No se si es una impresión mía, pero si sospechas que unos padres han matado a
cuatro de sus hijos… ¿los sigues dejando con ellos?. ¿O se trataba de una
estrategia para saber qué ocurría de verdad en aquella casa?.
Parece que
la policía ya sospechaba de la hermana mayor, Piedad, ya que era ella la que
cuidaba de sus hermanos pequeños y la que estaba con ellos en el momento de la
muerte de los cuatro. Se sospechaba que los cuatro habían muerto después de
ingerir algún tipo de veneno de uso casero, y los cuatros murieron después de
que ella les diera de comer. Pero cuando empezaron a sospechar de la niña, ésta
acusó a su madre, diciendo que fue ella la que obligó a matar sus hermanos. La
implicación del padre no estaba clara, pero continuo en prisión preventiva.

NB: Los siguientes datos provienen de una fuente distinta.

-- ==== Sys2Proof/Machine/Checker.lean ====
section
/-! DEFINITION. The plan checker: the rules of R46 in the order of its table, then the codes PLAN_LOAD adds (R23, R29, R31, R33
to R35, R44, R46, R57, R270, R296, R298, R307, R311, R324, R326, R330, R343 to R345, R349, R379, R388, R443). -/

namespace Sys2Proof.Machine

/-- A refusal of the checker: its code, and the place at fault as SECTION and ENTRY. -/
abbrev PlanFault := Nat × Nat × Nat

/-- What the checker judges beside the image: the live plan, the chip and the image's words. -/
structure CheckIn where
  chip : Chip
  ws   : List Word
  p    : Plan
  dir  : List Sect
  deriving DecidableEq, Repr

/-- The first entry at fault of the sections of some types, in the order of the directory. -/
def CheckIn.first (k : CheckIn) (code : Nat) (tys : List Nat) (bad : Sect → Nat → Nat → Bool) : Option PlanFault :=
  (k.dir.filter (fun d => tys.contains d.ty)).findSome? (fun d =>
    (firstIdx (d.entries k.ws) (bad d)).map (fun j => (code, d.ty, j)))

/-! ### BADFORMAT (R42 to R46, R307, R349, R388) -/

/-- Whether a party is a valid one. -/
def Plan.hasParty (p : Plan) (q : Nat) : Bool := p.parties.any (fun e => e.party == q && e.valid)

/-- The lanes an FPINST entry names. -/
def FpiE.lanes (e : FpiE) : List Nat := e.laneA :: e.laneB.toList

/-- The PORT entry of a lane and port. -/
def Plan.portConn (p : Plan) (port l : Nat) : Option ConnE :=
  p.conns.find? (fun q => q.kind == 3 && q.a == l && q.port == port)

/-- Whether a field of an entry is malformed, beside its reserved bits. -/
def CheckIn.malformed (k : CheckIn) (d : Sect) (j o : Nat) : Bool :=
  let p := k.p
  match d.ty with
  | 0x0001 => let e := readParty o; e.valid && (p.parties.take j).any (fun q => q.valid && q.party == e.party)
  | 0x0002 =>
    let e := readPart o
    (p.partitions.take j).any (·.part == e.part) || !p.hasParty e.party || decide (4 < e.ovp) || decide (3 < e.rsp)
    || (e.rsp == 3 && !p.worldOf e.party)
  | 0x0003 =>
    let e := readOwn o
    decide (5 < e.kind) || !p.hasParty e.party || (e.kind != 4 && decide (e.last < e.first))
    || (e.kind == 4 && (bits o 63 38 != 0 || bits o 79 74 != 0 || bits o 95 90 != 0))
  | 0x0010 =>
    let e := readCtx o
    e.level == 3 || (!e.open_ && e.pred) || !p.partitions.any (·.part == e.part)
  | 0x0011 =>
    let e := readWin o
    decide (e.length < 4) || e.guard == 0 || decide (e.divm1 < e.phase) || (e.xl1d && e.xwb) || !p.hasParty e.party
    || (match (tget [] p.ctxs d.idx)[e.ctx]? with
        | none => true
        | some x => x.open_ != e.open_)
    || (decide (0 < j) && (match (tget [] p.wins d.idx)[j - 1]? with
        | none => false
        | some w => decide (e.start < w.start)))
  | 0x0012 => decide ((tget [] p.wins d.idx).length ≤ (readAcc o).window)
  | 0x0020 => let e := readSeat o; e.valid && (decide (20 < e.src) || decide (20 < e.dst) || !p.hasParty e.party)
  | 0x0030 => !p.hasParty (readQwin o).party
  | 0x0040 =>
    let e := readFpi o
    decide (e.divm1 < e.phase) || e.lanes.any (fun l => (p.portConn d.idx l).isNone)
    || (!e.tx && (match e.laneB with
        | none => false
        | some l => (p.portConn d.idx l).any (fun q => q.dir != 0)))
  | 0x0041 => bits o 31 8 == 0
  | 0x0050 => (match readWay o with
      | none => false
      | some q => !p.hasParty q)
  | 0x0060 =>
    let e := readConn o
    let before := p.conns.take j
    decide (3 < e.kind) || (e.kind == 3 && decide (34 < e.port))
    || (e.kind == 2 && decide ((tget [] p.wins e.b).length ≤ e.aux))
    || (e.kind != 2 && before.any (fun q => q.kind != 2 && q.a == e.a))
    || (decide (e.kind ≤ 1) && before.any (fun q => decide (q.kind ≤ 1) && q.b == e.b))
  | _ => false

/-- Reserved bits of an entry are 0. -/
def Sect.resvOk (d : Sect) (o : Nat) : Bool :=
  match sectType d.ty with
  | none => false
  | some t => o &&& t.used == o

/-- The exact sections that hold too few entries: the refusal reports their COUNT as its entry. (DESIGN CHOICE, log entry 95) -/
def CheckIn.tooFew (k : CheckIn) : Option PlanFault :=
  (k.dir.filter (fun d => (sectType d.ty).any (fun t => t.exact && decide (d.cnt < t.most)))).head?.map
    (fun d => (1, d.ty, d.cnt))

/-- BADFORMAT. -/
def CheckIn.badFormat (k : CheckIn) : Option PlanFault :=
  if !headerOk k.ws then some (1, 0xFFF0, 0)
  else match badSect k.ws with
    | some i => some (1, 0xFFF1, i)
    | none =>
      (k.first 1 (sectTypes.map SectTy.ty) (fun d j o => !d.resvOk o || k.malformed d j o)).or k.tooFew

/-! ### BADSIG, STALESEQ, LIMIT -/

/-- BADSIG: a fault in the trailer. -/
def CheckIn.badSig (k : CheckIn) : Option PlanFault := if k.chip.signedBy 2 k.ws then none else some (2, 0xFFF2, 0)

/-- STALESEQ: SEQ is a field of the header. -/
def CheckIn.staleSeq (k : CheckIn) : Option PlanFault :=
  match k.chip.livePlan with
  | some l => if k.p.seq ≤ l.seq then some (3, 0xFFF0, 0) else none
  | none => none

/-- LIMIT. -/
def CheckIn.limit (k : CheckIn) : Option PlanFault :=
  k.dir.findSome? (fun d => match sectType d.ty with
    | none => none
    | some t => if t.most < d.cnt then some (4, d.ty, t.most) else none)

/-! ### OVERLAP, BANDS, WCET -/

/-- Whether two windows of a core meet in time and in some stroke (R29). -/
def WinE.meets (a b : WinE) : Bool :=
  decide (a.start < b.start + b.length) && decide (b.start < a.start + a.length)
  && everMeet (a.divm1 + 1) a.phase (b.divm1 + 1) b.phase

/-- Whether two QDR windows of a channel meet in time on a port (R33). -/
def QwinE.meets (a b : QwinE) : Bool :=
  a.ports &&& b.ports != 0 && decide (a.start < b.start + b.length) && decide (b.start < a.start + a.length)

/-- OVERLAP. -/
def CheckIn.overlap (k : CheckIn) : Option PlanFault :=
  k.first 5 [0x0011, 0x0030] (fun d j o =>
    if d.ty = 0x0011 then ((tget [] k.p.wins d.idx).take j).any (readWin o).meets
    else ((tget [] k.p.qwins d.idx).take j).any (readQwin o).meets)

/-- The context a window names. -/
def Plan.winCtx (p : Plan) (core : Nat) (w : WinE) : CtxE := (tget [] p.ctxs core).getD w.ctx {}

/-- The cost of the exit actions of a window (R30). -/
def WinE.exitCost (w : WinE) : Nat := 2 * b2n w.xl1i + 2 * b2n w.xl1d + 136 * b2n w.xwb

/-- Items 1, 2 and 4 of R31. -/
def bandsOk (w : WinE) (x : CtxE) : Bool :=
  if x.open_ then
    decide (12 ≤ w.entry) && decide (x.bound + 12 + w.exitCost ≤ w.guard) && decide (w.entry + w.guard < w.length)
  else decide (2 ≤ w.entry) && decide (1 + w.exitCost ≤ w.guard)

/-- Item 3 of R31. -/
def wcetOk (w : WinE) (x : CtxE) : Bool := x.open_ || decide (w.entry + x.bound + w.guard ≤ w.length)

/-- Whether an ACCESS entry lies inside its window's room. -/
def roomOk (w : WinE) (a : AccE) : Bool :=
  decide (w.entry + a.first + w.guard < w.length) && decide (w.entry + a.first + a.span ≤ w.length)

/-- BANDS. -/
def CheckIn.bands (k : CheckIn) : Option PlanFault :=
  k.first 6 [0x0011] (fun d _ o => !bandsOk (readWin o) (k.p.winCtx d.idx (readWin o)))

/-- The window an ACCESS entry names. -/
def Plan.accWin (p : Plan) (core : Nat) (a : AccE) : WinE := (tget [] p.wins core).getD a.window {}

/-- WCET. -/
def CheckIn.wcet (k : CheckIn) : Option PlanFault :=
  k.first 0x12 [0x0011, 0x0012] (fun d _ o =>
    if d.ty = 0x0011 then !wcetOk (readWin o) (k.p.winCtx d.idx (readWin o))
    else !roomOk (k.p.accWin d.idx (readAcc o)) (readAcc o))

/-! ### SHARE -/

/-- Whether a context shares a way of L1I (or L1D) with a context of another party of its core. -/
def Plan.sharesL1 (p : Plan) (core : Nat) (x : CtxE) (i : Bool) : Bool :=
  (tget [] p.ctxs core).any (fun y => p.ctxParty y != p.ctxParty x
    && (if i then x.l1i &&& y.l1i else x.l1d &&& y.l1d) != 0)

/-- Whether two tight-memory regions meet. -/
def CtxE.regionMeets (x y : CtxE) : Bool :=
  decide (x.tmBase < y.tmBase + y.tmSize) && decide (y.tmBase < x.tmBase + x.tmSize)

/-- SHARE. -/
def CheckIn.share (k : CheckIn) : Option PlanFault :=
  let p := k.p
  k.first 7 [0x0010, 0x0011] (fun d j o =>
    if d.ty = 0x0010 then
      let x := readCtx o
      ((tget [] p.ctxs d.idx).take j).any (fun y => p.ctxParty y != p.ctxParty x && x.regionMeets y)
      || (x.open_ && !(decide (x.tmBase ≤ x.saveBase) && decide (x.saveBase + 8 ≤ x.tmBase + x.tmSize)))
    else
      let w := readWin o
      let x := p.winCtx d.idx w
      p.ctxParty x != some w.party || (p.sharesL1 d.idx x true && !w.xl1i)
      || (p.sharesL1 d.idx x false && !(w.xwb || w.xl1d)))

/-! ### CROSSING -/

/-- Hops of a seat on its ring (R288, R297). -/
def seatHops (ring : Nat) (s : SeatE) : Nat := hopCount ring s.src s.dst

Antonia y Piedad pasaron a ser las principales sospechosas.
El 25 de
enero se decretó la orden de prisión de Piedad, que al ser menor de edad, fue
recluida en el monasterio para jóvenes descarriadas de las Oblatas de Murcia,
por orden del Tribunal Tutelar de Menores. El veneno utilizado resulto ser una
mezcla de cianuro potásico y cloro, que provocaba una muerte fulminante, de
hecho, cualquiera de los dos venenos, usados por separado, habrían matado
inmediatamente a los niños. Fue Piedad la que lo administró en la leche de los
pequeños, que murieron en menos de media hora. El cianuro mata en apenas dos
minutos. (En la Universidad de Murcia sacrificaron a 21 cobayas y algún perro
para determinar el poder mortífero de la mezcla).
La
conclusión, Piedad, agobiada por tener que ser el ama de casa cuando todavía
era una niña, a la que además encantaba pasarse el día jugando, envenenó a los
pequeños, más indefensos y además, los más molestos y que más tiempo la
quitaban. Utilizó el cloro presente en unas pastillas que utilizaba para
limpiar metales, disolviéndolas en la leche, y el cianuro presente en un
matarratas, que fueron los únicos tóxicos que encontraron en la casa del Carril
de la Farola.
La presencia
de venenos letales en los productos de uso doméstico, es algo normal, pero que
una niña de 12 años con los estudios básicos y sin información lo sepa, resulta
curioso. Se dice que uno de los Inspectores de la Brigada de Investigación
Criminal que investigaba el caso, enseñó a Piedad una de las pastillas con
cloruro potásico, la niña la reconoció y reconoció que la usaba para limpiar
las partes metálicas de las motos. Bromeando, el Inspector “jugaba” a echar la
pastilla en el vaso de leche que tenía la niña, y ella, primero riendo y luego
enfadada, se lo impedía, diciendo que esa pastilla podía hacer mucho daño.
De Piedad
poco más se sabe, su pista se pierde en Centro de Las Oblatas de Murcia, para
chicas descarriadas. Allí dicen que se dedicó a hacer calceta. Quien la conocía
decía de ella que era dulce, alegre y con muchas ganas de ser una niña y
disfrutar jugando.
Los padres
fueron puestos en libertad. Pero ésta no fue la primera vez que esta familia
salía en los periódicos. En 1978, el mayor de los hermanos, José Antonio, fue
uno de los cinco presos fugados de la prisión de Murcia. Se encontraba allí por
el asesinato y robo de un taxista.
Para reflexionar y comentar:
Obligar a
los niños a crecer antes de tiempo, a veces no crea gente responsable, sino
niños que siguen rompiendo juguetes. En este caso, otros niños.